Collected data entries
-- ==== Sys2Proof/Machine/Scratch.lean ====
section
/-! DEFINITION. Scratchpad loads and stores (R286) and the stash (R289-R293). -/
namespace Sys2Proof.Machine

/-- The lanes of an LDS or STS. -/
def scrAccess (w : Width) (s : State) (c : Ctx) : List LaneAcc := scrLanes s c w.bytes (c.scrOff w.bytes)

/-! ## Bank passes (R287) -/

/-- The aligned 8-byte words that the lanes of a car touch, each once. -/
def carWords (size car : Nat) (l : List LaneAcc) : List Nat :=
  uniq (((l.filter fun x => x.lane / 32 == car).filterMap fun x => match x.out with | .ok off => some off | _ => none).flatMap
    fun off => if size == 16 then [off / 8, off / 8 + 1] else [off / 8])

/-- The passes of a car: over the 128 banks the largest count of distinct words. -/
def carPasses (words : List Nat) : Nat :=
  words.foldl (fun m w => max m ((words.filter fun x => x % 128 == w % 128).length)) 0

/-- The passes of an access of the scratchpad's banks. -/
def passesOf (size : Nat) (l : List LaneAcc) : Nat :=
  carPasses (carWords size 0 l) + carPasses (carWords size 1 l) + carPasses (carWords size 2 l)

/-- The cluster cycles so far, which clock the scratchpad at every ratio (R287, R317). -/
def clusterCycle (s : State) (core : Nat) : Nat := (clusterAt s (clusterOf core)).cycle.toNat

/-- The banks serve an access from the cluster cycle after the present one: each pass takes a cluster cycle (R287). -/
def bankPasses (s : State) (c : Ctx) (size : Nat) (l : List LaneAcc) : State :=
  modCore s c.r.core fun k => { k with banksTo := max k.banksTo (clusterCycle s c.r.core) + passesOf size l }

/-- The wait of an access for its core's earlier passes. -/
def bankEntry (s : State) (c : Ctx) : Entry :=
  waitIf ((coreAt s c.r.core).banksTo > clusterCycle s c.r.core) 0x07

/-- The locations of the lanes of a scratchpad access, with its size (R187). -/
def scrKeys (s : State) (c : Ctx) (size : Nat) (l : List LaneAcc) : List (Nat × Nat) :=
  l.filterMap fun x => match x.out with | .ok off => some (scrLoc s (clusterOf c.r.core) c.t.crew off, size) | _ => none

/-- The checks and waits of LDS. -/
def ldsEntry (w : Width) (s : State) (c : Ctx) : Entry :=
  (orderEntry s c).andThen <| (atomsEntry s c (scrKeys s c w.bytes (scrAccess w s c)) []).andThen <| (txnEntry s c (unfilledLines s c (scrAccess w s c))).andThen (bankEntry s c)

/-- A lane's read of scratchpad (R286, R291): at one point of the order, or for 128 bits at one for each half. -/
def getScr (c : Ctx) (size : Nat) (sx : Bool) (s : State) (off : Nat) : Nat × Option Nat × State :=
  let cl := clusterOf c.r.core
  let (bs, bad, s) := scrRead s cl c.t.crew c.t.asid off size
  let (bs, s) := readLane c s bs (scrLoc s cl c.t.crew off)
  (extendDatum sx size (leNat bs), bad, s)

/-- LDS (R286, R291). -/
def execLds (w : Width) (f : Fields) (s : State) : Out :=
  issue (.lds w f) (ldsEntry w)
    (fun c s =>
      let l := scrAccess w s c
      match trapOf l with
      | some (k, lanes, ea) => issuedTrap c s k lanes ea
      | none =>
        let n := unfilledLines s c l
        let s := bankPasses (noteRegion s c.r false (scrKeys s c w.bytes l)) c w.bytes l
        let (fd, s) := readLanes (getScr c w.bytes c.sx) s l
        finishLoad c s fd [] w.bytes c.sx false none n) s

/-- The checks and waits of STS. -/
def stsEntry (_ : Width) (s : State) (c : Ctx) : Entry :=
  (orderEntry s c).andThen <| (releaseEntry s c).andThen (bankEntry s c)

/-- One lane of an STS performs (R286, R291): its pieces in order (R321). -/
def storeScr (c : Ctx) (s : State) (off : Nat) (bs : List Byte) : State :=
  let cl := clusterOf c.r.core
  (halves off bs).foldl (fun s (off, bs) => scrWriteAs c.kind s cl c.t.crew c.t.asid off bs) s

/-- STS (R286, R291). -/
def execSts (w : Width) (f : Fields) (s : State) : Out :=
  issue (.sts w f) (stsEntry w)
    (fun c s =>
      let l := scrAccess w s c
      match trapOf l with
      | some (k, lanes, ea) => issuedTrap c s k lanes ea
      | none =>
        let s := bankPasses (noteRegion s c.r true (scrKeys s c w.bytes l)) c w.bytes l
        l.foldl (fun s x => match x.out with
          | .ok off => storeScr c s off (c.dBytes w.bytes x.lane)
          | _ => s) s) s

/-! ## Stash -/

/-- The bytes of a chunk that a granule's write-back sends. -/
def chunkMask (ch : StashChunk) (g : Nat) : BitVec 64 :=
  BitVec.ofNat 64 ((List.range 64).foldl (fun n i => if ch.masked.contains (64 * g + i) then n + 2 ^ i else n) 0)

/-- The masked bytes of a chunk are written back to their home (R293). -/
def chunkWriteBack (s : State) (asid : Nat) (ch : StashChunk) : State :=
  (List.range 64).foldl (fun s g =>
    if chunkMask ch g == 0 then s else homeMask s asid (ch.key / 64 + g) (chunkMask ch g)) s

/-- The cells of a scratchpad with an address range emptied. -/
def scrClear (m : List Host.Cell) (a n : Nat) : List Host.Cell := m.filter fun x => !(a ≤ x.1 && x.1 < a + n)

/-- A chunk is unmapped: its masked bytes go home, and the bytes that were filled or masked stay in the scratchpad
(R293). -/
def unmapChunk (s : State) (cl asid : Nat) (ch : StashChunk) : State :=
  let s := chunkWriteBack s asid ch
  let base := (allocOf s cl ch.crew).1 + ch.off
  let held := (List.range 4096).filter fun i => ch.filled.getLsbD (i / 256) || ch.masked.contains i
  modCluster s cl fun k => { k with
    stash := k.stash.filter fun x => !(x.crew == ch.crew && x.off == ch.off),
    scratch := held.foldl (fun m i => scrPut m (base + i) (memRead s.mem (ch.key + i))) (scrClear k.scratch base 4096) }

/-- The offset that s[D] holds. -/
def Ctx.stashOff (c : Ctx) : Nat := c.s c.f.d false
/-- The address that s[A] holds. -/
def Ctx.stashVa (c : Ctx) : DWord := BitVec.ofNat 64 (c.s c.f.a true)
/-- The count that s[B] holds. -/
def Ctx.stashN (c : Ctx) : Nat := c.s c.f.b false

/-- The check of one page of an SMAP's range (R290 step 5). -/
def smapPage (s : State) (c : Ctx) (va : DWord) : LaneOut :=
  if !canonical va then .trap 0x07
  else
    let x := xlate s c.r.core c.t.asid va
    let ws := match x with | .leaf w _ => w.testBit 5 | _ => false
    if ws then .trap 0x09
    else
      match leafCheck s c.priv .update 4096 va x with
      | .zero | .idle => .trap 0x07
      | .peer _ _ _ => .trap 0x07
      | o => o

/-- The first failure among the chunks of an SMAP before translation: outside the allocation, or mapped (R290 step 3). -/
def smapChunks (s : State) (c : Ctx) : Option Nat :=
  let size := (allocOf s (clusterOf c.r.core) c.t.crew).2
  ((List.range c.stashN).map fun i => c.stashOff + 4096 * i).find? fun o =>
    o + 4096 > size || (chunkAt s (clusterOf c.r.core) c.t.crew o).isSome

/-- SMAP (R290). -/
def execSmap (f : Fields) (s : State) : Out :=
  issue (.smap f) orderEntry (fun c s =>
    let cl := clusterOf c.r.core
    let n := c.stashN
    let trap (k : Nat) (a : DWord) : State := issuedTrap c s k c.issueLanes a
    let off : DWord := BitVec.ofNat 64 c.stashOff
    if n < 1 || n > 256 then trap 0x07 off
    else if c.stashOff % 4096 != 0 then trap 0x05 off
    else if c.stashVa.toNat % 4096 != 0 then trap 0x05 c.stashVa
    else
      match smapChunks s c with
      | some o => trap 0x07 (BitVec.ofNat 64 o)
      | none =>
        if (clusterAt s cl).stash.length + n > 256 then trap 0x07 off
        else
          let accs : List LaneAcc := (List.range n).map fun i =>
            let va := c.stashVa + BitVec.ofNat 64 (4096 * i)
            ⟨i, va, smapPage s c va⟩
          let s := walkEffects s c.r.core c.t.asid accs
          match accs.find? fun x => match x.out with | .ok _ => false | _ => true with
          | some ⟨_, ea, .trap k⟩ => issuedTrap c s k c.issueLanes ea
          | some ⟨_, _, _⟩ => parkForPages s c.r c.p.pc c.act (parkedPages accs) 1
          | none =>
            let keys := accs.filterMap fun x => match x.out with | .ok k => some (x.ea, k) | _ => none
            match (keys.zipIdx).find? fun (p, i) => (chunkOfKey s p.2).isSome || (keys.take i).any fun q => q.2 == p.2 with
            | some (p, _) => issuedTrap c s 0x07 c.issueLanes p.1
            | none =>
              let chunks := (keys.zipIdx).map fun (p, i) =>
                (⟨c.t.crew, c.stashOff + 4096 * i, p.1, p.2, 0, []⟩ : StashChunk)
              modCluster s cl fun k => { k with stash := k.stash ++ chunks }) s

/-- SUNMAP (R293). -/
def execSunmap (f : Fields) (s : State) : Out :=
  issue (.sunmap f) orderEntry (fun c s =>
    let cl := clusterOf c.r.core
    let n := c.stashN
    let offs := (List.range n).map fun i => c.stashOff + 4096 * i
    let trap (k o : Nat) : State := issuedTrap c s k c.issueLanes (BitVec.ofNat 64 o)
    if n < 1 || n > 256 then trap 0x07 c.stashOff
    else if c.stashOff % 4096 != 0 then trap 0x05 c.stashOff
    else
      match offs.find? fun o => (chunkAt s cl c.t.crew o).isNone with
      | some o => trap 0x07 o
      | none => offs.foldl (fun s o =>
          match chunkAt s cl c.t.crew o with
          | some ch => unmapChunk s cl c.t.asid ch
          | none => s) s) s

end Sys2Proof.Machine
end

What you will do: From the entries above, write out only the lines starting at the line that holds "def clusterCycle (s" and ending at the line that holds "def bankPasses (s", keeping both and matching them exactly.

Response:
def clusterCycle (s : State) (core : Nat) : Nat := (clusterAt s (clusterOf core)).cycle.toNat

/-- The banks serve an access from the cluster cycle after the present one: each pass takes a cluster cycle (R287). -/
def bankPasses (s : State) (c : Ctx) (size : Nat) (l : List LaneAcc) : State :=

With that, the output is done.